──────── Data to examine ────────
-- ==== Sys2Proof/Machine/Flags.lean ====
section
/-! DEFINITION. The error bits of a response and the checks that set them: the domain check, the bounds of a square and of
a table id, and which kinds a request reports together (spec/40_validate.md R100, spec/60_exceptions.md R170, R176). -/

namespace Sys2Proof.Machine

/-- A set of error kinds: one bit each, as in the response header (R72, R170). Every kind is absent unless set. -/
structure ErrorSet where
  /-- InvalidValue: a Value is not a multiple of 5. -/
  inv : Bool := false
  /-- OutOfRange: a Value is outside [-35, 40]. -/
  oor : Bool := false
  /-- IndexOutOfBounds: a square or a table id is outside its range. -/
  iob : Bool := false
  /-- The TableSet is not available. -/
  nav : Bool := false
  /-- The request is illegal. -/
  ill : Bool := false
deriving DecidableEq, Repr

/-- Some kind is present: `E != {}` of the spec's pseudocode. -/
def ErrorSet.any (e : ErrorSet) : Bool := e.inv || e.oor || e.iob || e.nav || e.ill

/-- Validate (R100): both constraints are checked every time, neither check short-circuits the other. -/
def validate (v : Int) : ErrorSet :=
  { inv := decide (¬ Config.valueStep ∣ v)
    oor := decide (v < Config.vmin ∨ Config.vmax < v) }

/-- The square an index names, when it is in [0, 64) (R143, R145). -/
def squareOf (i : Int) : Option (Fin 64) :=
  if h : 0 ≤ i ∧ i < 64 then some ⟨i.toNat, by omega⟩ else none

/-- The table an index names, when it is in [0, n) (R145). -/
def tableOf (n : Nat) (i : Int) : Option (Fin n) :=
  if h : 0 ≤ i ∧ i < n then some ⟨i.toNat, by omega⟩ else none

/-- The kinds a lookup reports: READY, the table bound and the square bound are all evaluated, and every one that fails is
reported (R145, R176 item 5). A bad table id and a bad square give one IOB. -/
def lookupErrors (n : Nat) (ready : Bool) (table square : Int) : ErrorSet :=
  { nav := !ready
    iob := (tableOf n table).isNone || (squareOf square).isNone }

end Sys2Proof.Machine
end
────────
In the data above, how many lines contain the word "ErrorSet"? Write the number only.

4